-- ==== Sys2Proof/Certificates/Slice0/Obligations.lean ====
section
/-! DEFINITION. The statements about the KG440, each naming the rules of the manual it formalises. -/

open Sys2Proof Sys2Proof.Machine

/-! ### The step, reset and the invariants -/

/-- A step takes the command at the front of the queue and runs it on the state with the queue's rest.  The queue of
waiting commands, and that a step takes its front, are the model's choice (log entry 6). -/
def Obligations.StepRunsFrontCommand : Prop :=
  ∀ (s : State) (c : Instr) (rest : List Instr),
    s.pending = c :: rest → step s = exec c { s with pending := rest }

/-- A step with no command waiting is the device's own clock, which is the model's choice (log entry 6).  With no event
due, one microsecond passes: the time base counts on (R133) and the PWM period moves on, its boundary and its centre
falling at their instants (R102).  With events due, the step takes one of them.  Due are the request at the head of the
inbound queue that can be processed (R148), the end of the frame being sent (R152), the gap of a frame in progress (R21,
R144; that of a sensor port after more than 50 µs, log entry 21), a sample that has become stale (R24, R25), every
timer that has reached its length (R134), the end times of a shock and of a drive test (R19, R39), the boundary and the
centre of a PWM period (R102), and every raise that waits (R119). -/
def Obligations.EmptyQueuePassesOneMicrosecond : Prop :=
  ∀ s : State, s.pending = [] →
    (s.dueEvents = [] →
      ∃ t, step s = .next t ∧ t.time = s.time + 1 ∧ t.pwmPhase = (s.pwmPhase + 1) % 50 ∧
        (∀ a : Axis, t.axis a =
          { s.axis a with
            drive :=
              { (s.axis a).drive with
                boundaryDue := decide (t.pwmPhase = 0)
                centreDue := decide (t.pwmPhase = 25) } }) ∧
        { t with time := s.time, pwmPhase := s.pwmPhase, axes := s.axes } = s) ∧
    (s.dueEvents ≠ [] → ∃ c ∈ s.dueEvents, step s = exec c { s with freeCount := s.freeCount + 1 }) ∧
    (∀ r : Request, s.link.inbound.head? = some r → s.Admits r.type r.tag r.payload →
      commandOf r ∈ s.dueEvents) ∧
    (Instr.transmitComplete ∈ s.dueEvents ↔
      ∃ x, s.link.tx = some x ∧ x.frame.sendTime ≤ (s.time - x.start).toNat) ∧
    (Instr.linkFrameGap ∈ s.dueEvents ↔
      s.link.framer.state ≠ .hunt ∧ 2000 ≤ (s.time - s.link.framer.lastTime).toNat) ∧
    ((∃ order, Instr.linkSilence order ∈ s.dueEvents) ↔ s.TimeUp s.link.silence) ∧
    (Instr.telemetry ∈ s.dueEvents ↔ s.TimeUp s.link.telemetryTimer) ∧
    (∀ p : SensorPort, Instr.sensorFrameGap p ∈ s.dueEvents ↔
      (s.port p).bytes ≠ [] ∧ 50 < (s.time - (s.port p).lastTime).toNat) ∧
    ((∃ order, Instr.headStale order ∈ s.dueEvents) ↔
      s.head.stale = false ∧ 2000 ≤ (s.time - s.head.arrival).toNat) ∧
    (Instr.vehicleLost ∈ s.dueEvents ↔ s.vehicle.stale = false ∧ 20000 ≤ (s.time - s.vehicle.arrival).toNat) ∧
    (Instr.settleTimerExpiry ∈ s.dueEvents ↔ s.TimeUp s.bias.settle) ∧
    (Instr.shockWindowEnd ∈ s.dueEvents ↔ s.shock.active = true ∧ s.time = s.shock.windowEnd) ∧
    (∀ i : Input, Instr.illegalHoldExpiry i ∈ s.dueEvents ↔ s.TimeUp (s.encoders.get i).hold) ∧
    (Instr.syncLost ∈ s.dueEvents ↔ s.TimeUp s.sync.lossTimer) ∧
    ((∃ reading order, Instr.busSample reading order ∈ s.dueEvents) ↔ s.TimeUp s.bus.timer) ∧
    ((∃ a, Instr.pwmBoundary a ∈ s.dueEvents) ↔ ∃ a : Axis, (s.axis a).drive.boundaryDue = true) ∧
    ∀ a : Axis,
      (Instr.pwmBoundary a ∈ s.dueEvents → (s.axis a).drive.boundaryDue = true) ∧
      ((∃ reading, Instr.currentSample a reading ∈ s.dueEvents) ↔
        (s.axis a).drive.centreDue = true ∧ (s.axis a).drive.state = .run) ∧
      (Instr.axisUpdate a ∈ s.dueEvents ↔ (s.axis a).life.powered = true ∧ s.TimeUp (s.axis a).updateTimer) ∧
      (Instr.armingTimerExpiry a ∈ s.dueEvents ↔ (s.axis a).life = .arming ∧ s.TimeUp (s.axis a).armingTimer) ∧
      (Instr.engageTimerExpiry a ∈ s.dueEvents ↔
        (s.axis a).life = .stopping .disarm .engage ∧ s.TimeUp (s.axis a).engageTimer) ∧
      (Instr.driveTestEnd a ∈ s.dueEvents ↔ (s.axis a).test.running = true ∧ s.time = (s.axis a).test.endTime) ∧
      (Instr.streamLapse a ∈ s.dueEvents ↔ s.TimeUp (s.axis a).stream.timer) ∧
      ∀ k : FaultKind, Instr.faultRaise a k ∈ s.dueEvents ↔ (a, k) ∈ s.owed

/-- The state right after reset holds the values the manual gives for a power-on reset, in every block.  That STOP_N is
released and FSYNC low there is the model's choice (log entry 1), and so is the empty queue of commands (log entry 6). -/
def Obligations.ResetHoldsPowerOnValues : Prop :=
  State.reset.IsPoweredOn ∧ State.reset.stopLine.asserted = false ∧ State.reset.sync.level = false ∧
    State.reset.pending = []

/-- The state right after reset meets every invariant. -/
def Obligations.ResetIsSafe : Prop := State.reset.Safe

/-- Every step keeps the link's queues within their slots, with at most one TELEMETRY report waiting (R146, R148,
R151). -/
def Obligations.StepKeepsLinkBounded : Prop :=
  ∀ s t : State, s.LinkBounded → step s = .next t → t.LinkBounded

/-- Every step keeps each brake line released exactly in ARMING, TRACKING, HELD and STOPPING in phase DECEL (R110). -/
def Obligations.StepKeepsBrakesLawful : Prop :=
  ∀ s t : State, s.BrakesLawful → step s = .next t → t.BrakesLawful

/-- Every step keeps the drives lawful (R105, R106, R115): a test runs only on an IDLE axis, a paused axis is in SHORT,
an unpowered axis with no test is on its way out of RUN. -/
def Obligations.StepKeepsDrivesLawful : Prop :=
  ∀ s t : State, s.DrivesLawful → step s = .next t → t.DrivesLawful

/-- Every step keeps each axis queue at 8 segments or fewer, the active one included (R42). -/
def Obligations.StepKeepsQueuesBounded : Prop :=
  ∀ s t : State, s.QueuesBounded → step s = .next t → t.QueuesBounded

/-- Every step keeps the fault sets lawful: one entry per kind, counts within 1..255, no level below its kind's lowest
(R121, R123, R124). -/
def Obligations.StepKeepsFaultsLawful : Prop :=
  ∀ s t : State, s.FaultsLawful → step s = .next t → t.FaultsLawful

/-- Every step keeps the settings in their ranges with V_cut < V_derate < V_over, and D_bus in 0..1000 (R1, R112). -/
def Obligations.StepKeepsSettingsLawful : Prop :=
  ∀ s t : State, s.SettingsLawful → step s = .next t → t.SettingsLawful

/-- Every step keeps the group table at four open entries or fewer, no two of one id (R56). -/
def Obligations.StepKeepsGroupsLawful : Prop :=
  ∀ s t : State, s.GroupsLawful → step s = .next t → t.GroupsLawful

/-- Every step keeps a DISABLED axis blank: kind NONE with every field zero, no gains, no fault entry, no mark (R5). -/
def Obligations.StepKeepsDisabledBlank : Prop :=
  ∀ s t : State, s.DisabledBlank → step s = .next t → t.DisabledBlank

/-- Every command completes, and no command touches the queue of waiting commands or the count of free choices, which are
the model's own (log entry 6). -/
def Obligations.EveryCommandKeepsTheQueue : Prop :=
  ∀ (c : Instr) (s : State),
    ∃ t, exec c s = .next t ∧ t.pending = s.pending ∧ t.freeCount = s.freeCount

/-- An update or a raise of one axis leaves of every other axis the life-cycle state, record, drive, test, fault set, loop,
measurement, marks, and the setpoint's angle, remainder and rate as they were; and of the device the settings, the reaction
table, the bus, the stop line, the sync, the time base, both sensor samples, the bias unit, the shock, the inbound queue and
the silence timer (R68, R69, R119).  It says nothing of the rest: where a segment of the axis ends or starts, a group may
break or fire, which may change the group table and, of other axes, the queue, the gains, the stream context, and with a
HOME the start angle and the capture armed flag of its encoder input; the outbound queue and the waiting raises may change
too. -/
def Obligations.AxisEventsLeaveOtherAxes : Prop :=
  ∀ (s t : State) (a : Axis),
    (exec (.axisUpdate a) s = .next t ∨ ∃ k, exec (.faultRaise a k) s = .next t) →
      (∀ b : Axis, b ≠ a →
        (t.axis b).life = (s.axis b).life ∧ (t.axis b).cfg = (s.axis b).cfg ∧ (t.axis b).drive = (s.axis b).drive ∧
          (t.axis b).test = (s.axis b).test ∧ (t.axis b).faults = (s.axis b).faults ∧
          (t.axis b).loop = (s.axis b).loop ∧ (t.axis b).meas = (s.axis b).meas ∧
          (t.axis b).marks = (s.axis b).marks ∧ (t.axis b).gen.theta = (s.axis b).gen.theta ∧
          (t.axis b).gen.rem = (s.axis b).gen.rem ∧ (t.axis b).gen.omega = (s.axis b).gen.omega) ∧
      t.settings = s.settings ∧ t.reactions = s.reactions ∧ t.bus = s.bus ∧ t.stopLine = s.stopLine ∧
      t.sync = s.sync ∧ t.time = s.time ∧ t.head = s.head ∧ t.vehicle = s.vehicle ∧ t.bias = s.bias ∧
      t.shock = s.shock ∧ t.link.inbound = s.link.inbound ∧ t.link.silence = s.link.silence

/-! ### What is sent is what is read -/

/-- A link frame sent character by character to a hunting framer is read as the request it carries: its TYPE, TAG and
payload join the inbound queue, the silence timer restarts, and the framer hunts again (R144, R145, R146). -/
def Obligations.LinkFrameIsReadAsSent : Prop :=
  ∀ (s : State) (type : Byte) (tag : Tag) (payload : List Byte),
    type ≠ 0x40 → payload.length ≤ 248 → s.link.framer.state = .hunt → s.link.inbound.length < 8 →
      ∃ t,
        runCommands
            ((linkFrame type tag payload).dropLast.map Instr.linkCharacter ++
              [.linkFrameComplete ((linkFrame type tag payload).getLastD 0)]) s = .next t ∧
          t.link.inbound = s.link.inbound ++ [⟨type, tag, payload⟩] ∧ t.link.framer.state = .hunt ∧
          t.link.silence = some ⟨s.time, s.settings.silence.toNat * 1000⟩

/-- A head frame and a vehicle frame sent character by character to a hunting port are read as the rates they carry,
within ±1,500,000 mdeg/s (R21, R22, R23). -/
def Obligations.SensorFramesAreReadAsSent : Prop :=
  ∀ (s : State) (seq : Byte) (r : Rates) (ax ay az : Int),
    (magnitude r.x ≤ 1500000 ∧ magnitude r.y ≤ 1500000 ∧ magnitude r.z ≤ 1500000) → fitsS16 az →
      (s.headPort.bytes = [] → s.head.seq ≠ some seq →
        ∃ t,
          runCommands
              ((headFrame seq r).dropLast.map (Instr.sensorCharacter .head) ++
                [.headSampleFrame ((headFrame seq r).getLastD 0)]) s = .next t ∧
            t.head = { seq := some seq, rates := r, arrival := s.time, stale := false } ∧ t.headPort.bytes = []) ∧
      (s.vehiclePort.bytes = [] → s.vehicle.seq ≠ some seq →
        ∃ t,
          runCommands
              ((vehicleFrame seq r ax ay az).dropLast.map (Instr.sensorCharacter .vehicle) ++
                [.vehicleSampleFrame ((vehicleFrame seq r ax ay az).getLastD 0)]) s = .next t ∧
            t.vehicle = { seq := some seq, rates := r, accelZ := az, arrival := s.time, stale := false } ∧
            t.vehiclePort.bytes = [])

/-- The payloads of QUEUE_SEGMENT and CONFIGURE_AXIS are read as the records they carry, every field at every value its
bytes hold, accel and duration signed like value and cap (R156, R157).  That a code which no test judges is kept as carried
is the model's choice (log entry 7). -/
def Obligations.RecordPayloadsAreReadAsCarried : Prop :=
  (∀ (axis : Byte) (c : CarriedSegment), c.fits →
    (segmentPayload axis c).length = 26 ∧ byteAt (segmentPayload axis c) 0 = axis ∧
      readSegment (segmentPayload axis c) = some c) ∧
    ∀ (axis : Byte) (r : AxisRecord), r.fits →
      (axis :: r.bytes).length = 67 ∧ byteAt (axis :: r.bytes) 0 = axis ∧
        kindOfByte (byteAt (axis :: r.bytes) 1) = some r.kind ∧ readRecord (axis :: r.bytes) r.kind = r

/-! ### Reset and the link -/

/-- POWER_ON_RESET: every block takes its power-on values; STOP_N and FSYNC are sampled, a low STOP_N being an assertion
in mode LATCH (R20, R41, R114, R118, R135, R138, R155).  That the waiting commands and the levels of the encoder phases
stand through it is the model's choice (log entry 37). -/
def Obligations.PowerOnResetTakesPowerOnValues : Prop :=
  ∀ (low high : Bool) (s : State),
    ∃ t, exec (.powerOnReset low high) s = .next t ∧ t.IsPoweredOn ∧ t.stopLine.asserted = low ∧
      t.sync.level = high ∧ t.pending = s.pending ∧
      ∀ i : Input, (t.encoders.get i).phaseA = (s.encoders.get i).phaseA ∧
        (t.encoders.get i).phaseB = (s.encoders.get i).phaseB

/-- LINK_FRAME_COMPLETE with the second CRC byte of a valid request frame: the silence timer restarts and the
LINK_SILENCE flags clear on every axis; the request joins the inbound queue, or is dropped and counted where the queue
holds 8 (R145, R146). -/
def Obligations.ValidRequestFrameIsQueuedOrDropped : Prop :=
  ∀ (s : State) (type : Byte) (tag : Tag) (payload : List Byte) (c : Byte),
    type ≠ 0x40 → payload.length ≤ 248 → s.link.framer.state = .check →
      s.link.framer.bytes ++ [c] = (linkFrame type tag payload).drop 1 →
        ∃ t, exec (.linkFrameComplete c) s = .next t ∧
          t.link.inbound =
            (if s.link.inbound.length < 8 then s.link.inbound ++ [⟨type, tag, payload⟩] else s.link.inbound) ∧
          t.link.dropped =
            (if s.link.inbound.length < 8 then s.link.dropped
            else if s.link.dropped < 255 then s.link.dropped + 1 else s.link.dropped) ∧
          t.link.silence = some ⟨s.time, s.settings.silence.toNat * 1000⟩ ∧ t.link.framer.state = .hunt ∧
          t.link.resetPending = s.link.resetPending ∧
          (∀ a : Axis, t.axis a =
            { s.axis a with
              faults :=
                (s.axis a).faults.map fun e => if e.kind = .linkSilence then { e with present := false } else e }) ∧
          { t with axes := s.axes, link := s.link } = s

#### EXERCISE INSTRUCTIONS:
Starting at the line above that contains "t → t.SettingsLawful", repeat each line exactly up to and including the line that contains "(t.axis b).test = (s.axis", and stop there.

#### REPLY TO THE EXERCISE:
  ∀ s t : State, s.SettingsLawful → step s = .next t → t.SettingsLawful

/-- Every step keeps the group table at four open entries or fewer, no two of one id (R56). -/
def Obligations.StepKeepsGroupsLawful : Prop :=
  ∀ s t : State, s.GroupsLawful → step s = .next t → t.GroupsLawful

/-- Every step keeps a DISABLED axis blank: kind NONE with every field zero, no gains, no fault entry, no mark (R5). -/
def Obligations.StepKeepsDisabledBlank : Prop :=
  ∀ s t : State, s.DisabledBlank → step s = .next t → t.DisabledBlank

/-- Every command completes, and no command touches the queue of waiting commands or the count of free choices, which are
the model's own (log entry 6). -/
def Obligations.EveryCommandKeepsTheQueue : Prop :=
  ∀ (c : Instr) (s : State),
    ∃ t, exec c s = .next t ∧ t.pending = s.pending ∧ t.freeCount = s.freeCount

/-- An update or a raise of one axis leaves of every other axis the life-cycle state, record, drive, test, fault set, loop,
measurement, marks, and the setpoint's angle, remainder and rate as they were; and of the device the settings, the reaction
table, the bus, the stop line, the sync, the time base, both sensor samples, the bias unit, the shock, the inbound queue and
the silence timer (R68, R69, R119).  It says nothing of the rest: where a segment of the axis ends or starts, a group may
break or fire, which may change the group table and, of other axes, the queue, the gains, the stream context, and with a
HOME the start angle and the capture armed flag of its encoder input; the outbound queue and the waiting raises may change
too. -/
def Obligations.AxisEventsLeaveOtherAxes : Prop :=
  ∀ (s t : State) (a : Axis),
    (exec (.axisUpdate a) s = .next t ∨ ∃ k, exec (.faultRaise a k) s = .next t) →
      (∀ b : Axis, b ≠ a →
        (t.axis b).life = (s.axis b).life ∧ (t.axis b).cfg = (s.axis b).cfg ∧ (t.axis b).drive = (s.axis b).drive ∧
          (t.axis b).test = (s.axis b).test ∧ (t.axis b).faults = (s.axis b).faults ∧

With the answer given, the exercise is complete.